If you’ve ever had someone close to you, a spouse, a family member, even a pet die, you know immediately what’s going on in your soul is – this isn’t right. There’s something inside you that screams out this is wrong! And that is God’s little reminder that yes indeed it is wrong. This was not Plan A. This is this way because there is sin in the world and man is going through this because of sin. Jesus sees that grief in the crowd; and if you look at the context, this is why Jesus weeps. It shows His empathy with human beings because we have to struggle with the consequences of sin.
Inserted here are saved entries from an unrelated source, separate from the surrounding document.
/-! ## Watch Unit -/

/-- A watch (R87). `spared` and `met` are the model's own: they say which commit notices and boundary events have met at the
WU, as R93 speaks of them (log 46). -/
structure Watch where
  armed : Bool
  desc : Descriptor
  countOn : Bool
  interruptOn : Bool
  latchOn : Bool
  hits : Nat
  first : Option Nat
  last : Option Nat
  period : Nat
  remaining : Nat
  silent : Bool
  /-- the last hit met a boundary event that still waits (R93) -/
  spared : Bool
  /-- for each boundary event that has shortened the silence remaining, without ending it, while commit notices waited: how
  many of those that met it still wait (R93) -/
  met : List Nat
  deriving DecidableEq, Repr, Inhabited

/-- The Watch Unit; the slot holds a command that has been dispatched, since each is answered at its take (5.7). -/
structure Wu where
  watches : Vector Watch 8
  slot : Option Entry
  notices : List Notice
  /-- boundary events sent and not yet taken (R68) -/
  boundaries : Nat
  deriving DecidableEq, Repr

/-! ## Capture Port -/

/-- The receiver states (R131). -/
inductive Receiver where
  | disabled | waitIdle | idle | header | records | trailer | discard | acking
  deriving DecidableEq, Repr, Inhabited

/-- The resolutions of a burst record (R144); `received` is before verification. -/
inductive Resolution where
  | received | badCheck | refused | duplicate | queued | inAppend | committed | auRefused | dropped
  deriving DecidableEq, Repr, Inhabited

/-- A record of a burst slot: its bytes as sent, and what verification gave it (R143, R144). -/
structure BurstRecord where
  cls : Nat
  nodeSeq : Nat
  age : Nat
  payload : List Byte
  crc : Nat
  stamp : Stamp
  unset : Bool
  res : Resolution
  deriving DecidableEq, Repr, Inhabited

/-- The states of a slot's acknowledge (R144). -/
inductive AckState where
  | notDue | due | sent | dropped
  deriving DecidableEq, Repr, Inhabited

/-- A burst slot that is not free (R144). -/
structure Burst where
  node : Fin 8
  num : Byte
  count : Nat
  records : List BurstRecord
  verified : Bool
  arrival : Stamp
  windowLen : Nat
  /-- beats left of the acknowledge window; 0: it has ended and its end is due -/
  beatsLeft : Option Nat
  ack : AckState
  deriving DecidableEq, Repr

/-- An acknowledge in the pending queue: a slot's, or that of a probe or a DISCARD burst, whose result codes are fixed
at its end marker (R139, R140). -/
inductive Ack where
  | slot (i : Fin 2)
  | direct (node : Fin 8) (num : Byte) (codes : List Byte)
  deriving DecidableEq, Repr

/-- The acknowledge frame being sent (R147). -/
structure Frame where
  bytes : List Byte
  slot : Option (Fin 2)
  deriving DecidableEq, Repr

/-- The burst in reception (7.4): its header bytes so far, then node, burst number and record count, the slot claimed,
the records complete and the bytes of the record being received. -/
structure Reception where
  header : List Byte
  node : Fin 8
  num : Byte
  count : Nat
  slot : Option (Fin 2)
  complete : Nat
  current : List Byte
  deriving DecidableEq, Repr, Inhabited

/-- A node table entry (R132) with its seven counters (R150). -/
structure Node where
  enabled : Bool
  classes : BitVec 16
  lastSeq : Option Nat
  committedSeq : Option Nat
  pending : Nat
  bursts : Nat
  stored : Nat
  duplicates : Nat
  badChecks : Nat
  refused : Nat
  noRoom : Nat
  lost : Nat
  deriving DecidableEq, Repr, Inhabited

/-- How far the command in the CP slot has come: dispatched; a CAPTURE_SET taken while a frame is being sent, to be
applied at the frame's end; waiting for its control block write (R152). -/
inductive CpPhase where
  | dispatched
  | frameWait
  | writeWait (w : CopyWait)
  deriving DecidableEq, Repr

/-- The CP's command slot. -/
structure CpSlot where
  entry : Entry
  phase : CpPhase
  deriving DecidableEq, Repr

/-- A commit notice on its way to the CP (R59, R145): the fields every notice carries, and the burst slot and place of
the record. `oldJournal` says that FORMAT has made a new journal since the commit (R155; log 18). -/
structure CpNotice where
  notice : Notice
  slot : Fin 2
  place : Nat
  oldJournal : Bool
  deriving DecidableEq, Repr

/-- A refusal notice of the AU (R61). -/
structure RefusalNotice where
  slot : Fin 2
  place : Nat
  code : Result
  deriving DecidableEq, Repr

/-- The Capture Port (R131). -/
structure Cp where
  receiver : Receiver
  /-- the state ACKING returns to (R130) -/
  resume : Receiver
  enabled : Bool
  rate : Nat
  gap : Nat
  window : Nat
  reception : Option Reception
  slots : Vector (Option Burst) 2
  /-- the verified bursts held, by slot, the earliest verified first (R49) -/
  order : List (Fin 2)
  queue : List Ack
  frame : Option Frame
  nodes : Vector Node 8
  framing : Nat
  badHeaders : Nat
  noSlot : Nat
  acksSent : Nat
  acksDropped : Nat
  slot : Option CpSlot
  /-- commit notices on their way, oldest first (R59) -/
  notices : List CpNotice
  refusal : Option RefusalNotice
  /-- stopped by the hold-up sequence (R156) -/
  stopped : Bool
  deriving DecidableEq, Repr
Following that, just prior to the Cross, we have another example and a positive example of weeping (slide 7). This is Peter. Peter has been warned by the Lord that he is going to deny the Lord three times. Of course, Peter in his arrogance says, “No, no, no, this isn’t going to happen. I’m not going to deny You. I’m Your most faithful apostle. I’m Your most faithful disciple. Everybody else may deny You, but not me!” And then as he is in the outer courtyard of the high priest’s house where Jesus is being held, he is asked three times if he’s a Galilean, if he’s a disciple of Jesus. And he denies it all three times; and here we see in Mark 14:72 that when that occurred and the cock crowed, he realized it, and he immediately, biblically taught, uses the term “repent.” Repent means to change your mind. And repent, as we’ll see, can include an emotional element. It certainly did with Peter. At that moment he realized how he had been arrogant, how he had failed the Lord; and his immediate reaction is he just breaks down weeping as a reaction.
Let’s go on to the next example, and this is one of the most important examples that we’ll see in the Scripture because this deals with the Lord Jesus Christ. Go to Luke 22:44 (slide 8). I’m going to look at three passages, all parallel of what’s going on in the Garden of Gethsemane. Luke tells us that Jesus was in agony. It is a physical term. The term that we translate agony is from the Greek cognate AGONIA. It means the same thing. He’s going through physical pain. The pain that He feels physically is the result of His anticipation of what He will go through the next day on the Cross. He will go through the physical torture that preceded going to the Cross where He was beaten, where He was flayed with the Roman flagellum, which had several strips of leather, and woven into the leather were pieces of metal and glass and rock and whatever. They would literally strip the skin off the back of the one who was going to be crucified, exposing all of the muscles underneath, and even exposing the bowels. There would be a certain amount of bleeding that would be as a result of that. They just beat Him mercilessly until He was unrecognizable. All of that He was anticipating the night before He went to the Cross.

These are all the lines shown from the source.